Fig. 2. Global characterization of the EV HLA-I peptide ligandome.

a Preparative steps in the down-scaled HLA-I complex retrieval workflow. An input load of 120 μg was used for immunoaffinity purification of HLA-I complexes from both WCL and EVL. The flowthrough from 10 kDa filtration contains HLA peptide ligands that were subjected to LC-MS/MS analysis. The retentate contains HLA-I and HLA-I interacting proteins, which were digested, for the analysis of HLA-I abundance and interactome. b HLA-I peptide ligand specificity. From the 10 kDa flowthrough fraction, more than 80% of peptides detected were predicted to bind to the JY HLA type (HLA-A*02:01; HLA-B*07:02; HLA-C*07:02). c Western blot (WB) detection of HLA-I. HLA-I was detected in the eluate of WCL HLA-I IP, and more strongly in the eluate of EVL HLA-I IP. Full image provided in Supplementary Fig. 9. d Mass spectrometry analysis of immuno-purified HLA-I proteins and HLA-I peptide ligands. From EVs, more HLA-I proteins (cumulative MS intensities of HLA-A, HLA-B and HLA-C) and HLA-I peptide ligand species were detected. e Peptide length distribution. HLA-I peptide ligands from both whole-cells (WC) and EVs distributed similarly, and expectedly, between 8 to 12 amino acids. f Predicted binding affinity. Marginal differences in predicted binding affinity were observed in HLA-I peptides retrieved from WC and EVs. Box plots represent n peptides (where n has been annotated under each box). The 25%, 50% (median), and 75% quantiles are represented in each box, and the whiskers represent the ±1.5*IQR from the closest quantile. Bar plots represent the total pool of eluted ligands detected in three technical replicates from either WC (green) or EVs (purple).

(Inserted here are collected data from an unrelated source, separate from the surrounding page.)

-- ==== Sys2Proof/Laws/Events.lean ====
section
/-! SUPPORT. The events of the shared procedures: every atomic step of theirs is at most one capability event. -/

namespace Sys2Proof.Machine

/-! ### The event, if any, of one atomic step -/

/-- What one atomic step may do to the observed events, the environment and the line: at most one event, with the
environment's answer to it, and the line at a `Drive`'s level (R12, R59, R66). -/
inductive Moved (s t : State) : Prop where
  | silent (events : t.events = s.events) (env : t.env = s.env) (line : t.txLevel = s.txLevel)
  | drove (l : Bool) (events : t.events = s.events ++ [.drive l]) (env : t.env = s.env) (line : t.txLevel = l)
  | waited (us : Nat) (events : t.events = s.events ++ [.wait us]) (env : t.env = s.env)
      (line : t.txLevel = s.txLevel)
  | sampled (events : t.events = s.events ++ [.sample (sampleValue s)]) (env : t.env = s.env.afterSample)
      (line : t.txLevel = s.txLevel)
  | clocked (events : t.events = s.events ++ [.now (clockValue s)]) (env : t.env = s.env.afterClock)
      (line : t.txLevel = s.txLevel)
  | emitted (b : Byte) (events : t.events = s.events ++ [.emit b]) (env : t.env = s.env.afterOffer)
      (line : t.txLevel = s.txLevel)
  | declined (events : t.events = s.events) (env : t.env = s.env.afterOffer) (line : t.txLevel = s.txLevel)

/-- An update after the event that leaves log, environment and line alone. -/
theorem Moved.then {s t u : State} (h : Moved s t) (he : u.events = t.events) (hv : u.env = t.env)
    (hl : u.txLevel = t.txLevel) : Moved s u := by
  cases h with
  | silent a b c => exact .silent (he.trans a) (hv.trans b) (hl.trans c)
  | drove l a b c => exact .drove l (he.trans a) (hv.trans b) (hl.trans c)
  | waited us a b c => exact .waited us (he.trans a) (hv.trans b) (hl.trans c)
  | sampled a b c => exact .sampled (he.trans a) (hv.trans b) (hl.trans c)
  | clocked a b c => exact .clocked (he.trans a) (hv.trans b) (hl.trans c)
  | emitted e a b c => exact .emitted e (he.trans a) (hv.trans b) (hl.trans c)
  | declined a b c => exact .declined (he.trans a) (hv.trans b) (hl.trans c)

theorem moved_sampleStep (p : SampleAt) (s : State) : Moved s (sampleStep p s).state := by
  cases p <;> simp only [sampleStep]
  · split
    · exact .sampled (by simp) (by simp) (by simp)
    · split <;> exact .sampled (by simp) (by simp) (by simp)
  · exact .waited s.spacing.toNat (by simp) (by simp) (by simp)

theorem moved_searchJudge (T : Nat) (v : Half) (s t : State) (h : Moved s t) :
    Moved s (searchJudge T v t).state := by
  simp only [searchJudge]
  split
  · exact h.then (by simp) (by simp) (by simp)
  · split <;> exact h.then (by simp) (by simp) (by simp)

theorem moved_searchStep (T : Nat) (p : SearchAt) (s : State) : Moved s (searchStep T p s).state := by
  cases p with
  | mark => exact .clocked (by simp [searchStep]) (by simp [searchStep]) (by simp [searchStep])
  | sampling q =>
    have h := moved_sampleStep q s
    simp only [searchStep]
    split <;> rename_i heq <;> rw [heq] at h
    · exact h
    · exact moved_searchJudge T _ _ _ h
  | clock => simp only [searchStep]; split <;> exact .clocked (by simp) (by simp) (by simp)
  | pollWait => exact .waited s.polldly.toNat (by simp [searchStep]) (by simp [searchStep]) (by simp [searchStep])
  | alignWait => exact .waited (halfBit s) (by simp [searchStep]) (by simp [searchStep]) (by simp [searchStep])

theorem moved_searchStart (T : Nat) (s : State) : Moved s (searchStart T s).state := by
  simp only [searchStart, searchBegin]
  split
  · split <;> exact .silent (by simp) (by simp) (by simp)
  · exact .silent rfl rfl rfl

theorem moved_byteStart (T : Nat) (s : State) : Moved s (byteStart T s).state := by
  rw [byteStart, state_byteFromSearch]
  exact moved_searchStart T s

theorem moved_byteStep (T : Nat) (p : ByteAt) (s : State) : Moved s (byteStep T p s).state := by
  cases p with
  | search q => simp only [byteStep, state_byteFromSearch]; exact moved_searchStep T q s
  | firstWait => exact .waited s.bitdur.toNat (by simp [byteStep, dataBegin]) (by simp [byteStep, dataBegin]) (by simp [byteStep, dataBegin])
  | data q =>
    have h := moved_sampleStep q s
    simp only [byteStep]
    split <;> rename_i heq <;> rw [heq] at h
    · exact h
    · exact h.then rfl rfl rfl
  | dataWait =>
    simp only [byteStep]
    split <;> exact .waited s.bitdur.toNat (by simp [dataBegin]) (by simp [dataBegin]) (by simp [dataBegin])
  | stop q =>
    have h := moved_sampleStep q s
    simp only [byteStep]
    split <;> rename_i heq <;> rw [heq] at h
    · exact h
    · simp only [stopSampled]
      split <;> exact h.then (by simp) (by simp) (by simp)
  | settleWait => exact .waited s.bitdur.toNat (by simp [byteStep]) (by simp [byteStep]) (by simp [byteStep])
  | closeWait => exact .waited (halfBit s) (by simp [byteStep]) (by simp [byteStep]) (by simp [byteStep])

end Sys2Proof.Machine
end

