-- ==== Sys2Proof/Machine/Fairness.lean ====
section
/-! DEFINITION. The fairness premise of R63 over unending runs of the machine: the clock M of R62 beside the events that
the run issues. A termination claim takes it as a premise; no step of the machine depends on it (log 11). -/

namespace Sys2Proof.Machine

/-- An unending run: every state is what the step answers to the one before it. -/
def isRun (run : Nat → State) : Prop := ∀ n : Nat, step (run n) = .next (run (n + 1))

/-- Step `n` of the run issues event `e` (R10). -/
def issuesAt (run : Nat → State) (n : Nat) (e : Event) : Prop := (run (n + 1)).events = (run n).events ++ [e]

/-- "The engine keeps issuing `Wait` events of positive duration" (R63): after every step there is another. -/
def keepsWaiting (run : Nat → State) : Prop := ∀ n : Nat, ∃ m us : Nat, n ≤ m ∧ 0 < us ∧ issuesAt run m (.wait us)

/-- `M n` is the unwrapped clock of R62 at state `n` of the run: it never goes back, and at every `Now` it is the clock
that Env.clock holds as of that reading (log 11). Between two readings R62 constrains it no further. -/
structure IsClockOf (M : Nat → Nat) (run : Nat → State) : Prop where
  never_back : ∀ n : Nat, M n ≤ M (n + 1)
  at_reading : ∀ (n : Nat) (ms : Word), issuesAt run n (.now ms) → M (n + 1) = (run (n + 1)).env.clock

/-- The fairness premise (R63): "while the engine keeps issuing `Wait` events of positive duration, the unwrapped clock
`M` grows without bound". -/
def clockGrows (run : Nat → State) : Prop :=
  keepsWaiting run → ∃ M : Nat → Nat, IsClockOf M run ∧ ∀ bound : Nat, ∃ n : Nat, bound ≤ M n

end Sys2Proof.Machine
end

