/-- With a timeout a run that is too short is followed by the clock reading (R101). -/
theorem searchStep_goesOn {T : Nat} {s : State} (last : s.lastReading) (short : s.runNow < s.eng.need) (timed : T ≠ 0) :
    searchStep T (.sampling .read) s = .here .clock s.judged := by
  rw [searchStep_of_last T last, searchJudge, runAfter_oversample]
  exact (if_neg (Nat.not_le.2 short)).trans (if_neg timed)

/-- Single-shot, a run that is too short is a miss (R101). -/
theorem searchStep_misses {T : Nat} {s : State} (last : s.lastReading) (short : s.runNow < s.eng.need)
    (single : T = 0) : searchStep T (.sampling .read) s = .done (.notFound .noStart) s.judged := by
  rw [searchStep_of_last T last, searchJudge, runAfter_oversample]
  exact (if_neg (Nat.not_le.2 short)).trans (if_pos single)

/-- A clock reading at most `T` after the entry's lets the search go on (R101, R104). -/
theorem searchStep_inTime {T : Nat} {s : State} (early : (clockValue s - s.eng.t0).toNat ≤ T) :
    searchStep T .clock s = .here .pollWait s.clocked :=
  if_neg (Nat.not_lt.2 early)

/-- A clock reading more than `T` after the entry's ends the search (R101, R104). -/
theorem searchStep_timesOut {T : Nat} {s : State} (late : T < (clockValue s - s.eng.t0).toNat) :
    searchStep T .clock s = .done (.notFound .noStart) s.clocked :=
  if_pos late

/-- Settles O27: each place of the search stays inside it, the sample's place by the run it leaves, the clock's by the
time elapsed. -/
theorem startSearchStepByStep : Obligations.StartSearchStepByStep := fun _ _ _ _ h =>
  ⟨fun place => exec_of_searchStep h place rfl,
    fun place last enough => exec_of_searchStep h place (searchStep_confirms _ last enough),
    fun place last short timed => exec_of_searchStep h place (searchStep_goesOn last short timed),
    fun place early => exec_of_searchStep h place (searchStep_inTime early),
    fun place => exec_of_searchStep h place rfl⟩

/-! ### O28: WAITSTART one atomic step at a time -/

theorem toNat_ne_zero {w : Word} (nonzero : w ≠ 0) : w.toNat ≠ 0 := fun zero => nonzero (BitVec.eq_of_toNat_eq zero)

/-- Without a receive pin the search fails at once (R101). -/
theorem searchStart_of_absent (T : Nat) {s : State} (absent : s.params.rxPin = none) :
    searchStart T s = .done (.notFound .noRxPin) s :=
  if_neg (rxPresent_eq_false absent)

/-- With a receive pin the search is begun (R101). -/
theorem searchStart_of_present (T : Nat) {s : State} (present : s.params.rxPin ≠ none) :
    ∃ q t, searchStart T s = .here q t ∧ ∀ f, State.standing (f q) t = State.searchBegun T f s := by
  have begun : searchStart T s = searchBegin T s := if_pos ((rxPresent_iff _).2 present)
  by_cases zero : T = 0
  · subst zero
    exact ⟨_, _, begun, fun _ => rfl⟩
  · refine ⟨.mark, _, begun.trans (if_neg zero), fun f => ?_⟩
    simp only [State.searchBegun, if_neg zero, runNeeded]
    rfl

/-- When its search returns WAITSTART is to complete with what it returned (R105). -/
theorem exec_waitstart_of_done {p : SearchAt} {r : StartResult} {s t : State} (place : s.eng.point = .waitstart p)
    (step : searchStep s.eng.a0.toNat p s = .done r t) :
    exec .waitstart s = .next (State.standing (.finish (startCompletion r)) t) := by
  simp only [exec_of_place place rfl, advance, waitstartAt, step]
  rfl

/-- With a receive pin WAITSTART starts its search (R105). -/
theorem exec_waitstart_of_present {s : State} (idle : s.eng.point = .idle) (present : s.params.rxPin ≠ none) :
    exec .waitstart s = .next (State.searchBegun s.eng.a0.toNat Point.waitstart s) := by
  obtain ⟨q, t, start, begun⟩ := searchStart_of_present s.eng.a0.toNat present
  rw [exec_of_idle .waitstart idle, ← begun]
  simp only [startState, waitstartStart, start]
  rfl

Fig. 3. Unique characteristics of the EV HLA-I peptide ligandome.

a HLA-I peptide species overlap. The JY whole-cell HLA-I peptide ligandome is almost completely sampled in EVs. b Predicted peptide binding affinity to JY HLA type. More HLA-B binding peptides were detected from EVs. Distribution of strong (≤50 nM affinity) and weak (≤500 nM affinity) peptide binders respectively. Bar plots represent the total pool of eluted ligands detected in three technical replicates from either WC (green) or EVs (purple). c Proportion of HLA-A (blue), HLA-B (orange), HLA-C (yellow) binders. HLA-A binders were over-represented in the JY whole-cell HLA-I peptide ligandome in both peptide species count and summed abundance, which was corroborated by the relative abundance of captured HLA-A and HLA-B proteins. A more balanced proportion of HLA-A to HLA-B was observed in EVs. d HLA-I complexes purified from the plasma membrane show a similar abundance distribution to what observed on whole-cells. e Spectral count of CD20 co-immunoprecipitated with HLA-I. CD20 (MS4A1) was confidently detected exclusively in the EV HLA-I interactome.

Fig. 4. Post-translational modification (PTMs) analysis of EV and whole-cell HLA-I peptide ligands.

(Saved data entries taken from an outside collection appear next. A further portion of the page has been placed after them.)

/-- Stripe of a physical offset (R262). -/
def stripeOf (a : Nat) : Nat := bits a 12 4

/-- A stripe. -/
def State.stripe (s : State) (n : Nat) : Stripe := mget s.mem.stripes {} n

/-- An offset of a lost stripe, whose lines are not rewritten (R270). -/
def State.lostAt (s : State) (a : Nat) : Bool := (s.stripe (stripeOf a)).state == 2

/-- Some stripe is lost (R270). -/
def stripeLost (s : State) : Bool := s.mem.stripes.any fun e => e.2.state == 2

/-- First bytes of the lines that a span touches. -/
def spanLines (a n : Nat) : List Nat := (List.range ((a % 64 + n + 63) / 64)).map fun i => 64 * (a / 64 + i)

/-- A span touches a lost stripe. -/
def spanLost (s : State) (a n : Nat) : Bool := stripeLost s && (spanLines a n).any s.lostAt

/-- A line of a span carries poison or lies in a lost stripe, so that reading it delivers poison (R270, R284). -/
def spanPoisoned (s : State) (a n : Nat) : Bool :=
  (s.mem.poison.any fun l => a / 64 ≤ l && 64 * l < a + n) || spanLost s a n

/-- Bytes written to whole lines of memory, without poison; lines of a lost stripe stay as they are (R270, R284). -/
def putBytes (s : State) (a : Nat) (bs : List Byte) : State :=
  if spanLost s a bs.length then
    (spanLines a bs.length).foldl (fun s l =>
      if s.lostAt l then s
      else
        let lo := max a l
        { s with mem := { s.mem with
          data := cellWrite s.mem.data lo ((bs.drop (lo - a)).take (l + 64 - lo)), poison := sdel s.mem.poison (l / 64) } }) s
  else
    { s with mem := { s.mem with
      data := cellWrite s.mem.data a bs
      poison := s.mem.poison.filter fun l => !(a / 64 ≤ l && 64 * l < a + bs.length) } }

/-- A context's version record rewritten in one line write. -/
def putVerRec (s : State) (d : CtxDef) (v : VerRec) : State := putBytes s d.verBase (toLE 64 v.toLine)

/-- The version record cannot be told: its line carries poison or lies in a lost stripe (R285). -/
def recordLost (s : State) (d : CtxDef) : Bool := spanPoisoned s d.verBase 64

/-- Start of a slot (R278). -/
def CtxDef.slotBase (d : CtxDef) (i : Nat) : Nat := d.verBase + 65536 + i * d.verW

/-- The step of the newest committed version. -/
def newestStep (s : State) (x : Ctx) : DWord :=
  let v := verRec s x.cdef
  BitVec.ofNat 64 (v.steps.getD v.newest 0)

/-! ### Epochs (R379) -/

/-- The epoch of a context number. -/
def epochOf (s : State) (c : Nat) : BitVec 8 := mget s.epochs 0 c

/-- The epoch advanced by one, with the time of the advance. -/
def advanceEpoch (s : State) (c : Nat) : State :=
  { s with epochs := mput s.epochs c (epochOf s c + 1), epochAt := mput s.epochAt c (now s) }

/-- The last advance lies within TXN_REMOTE. -/
def epochRecent (s : State) (c : Nat) : Bool :=
  match mfind s.epochAt c with
  | some t => now s < t + txnRemoteUs s
  | none => false

/-! ### Context stop orders (R366 to R373, R393, R396) -/

/-- Causes whose outcome is a recovery (R367). -/
def recoveryCause (cause : Nat) : Bool := cause == 5 || cause == 6 || cause == 7 || cause == 8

a PTM distribution. EV HLA-I peptide ligands are more frequently cysteinylated than HLA-I peptides from WC. Cysteinylation (yellow) was more abundantly detected on HLA-A binders (blue) than in HLA-B binders (orange). The number of cysteinylated ligands (n) derived from each allele is shown in parentheses. b Length distribution of the cysteinylated ligands. Y-axis was scaled to total number of peptides identified in three technical replicates from either WC or EVs. c Predicted binding affinity (nM) of all cysteine-containing peptides. Cysteinylated cysteine-containing peptides (yellow) were predicted to bind more strongly than non-cysteinylated cysteine-containing peptides.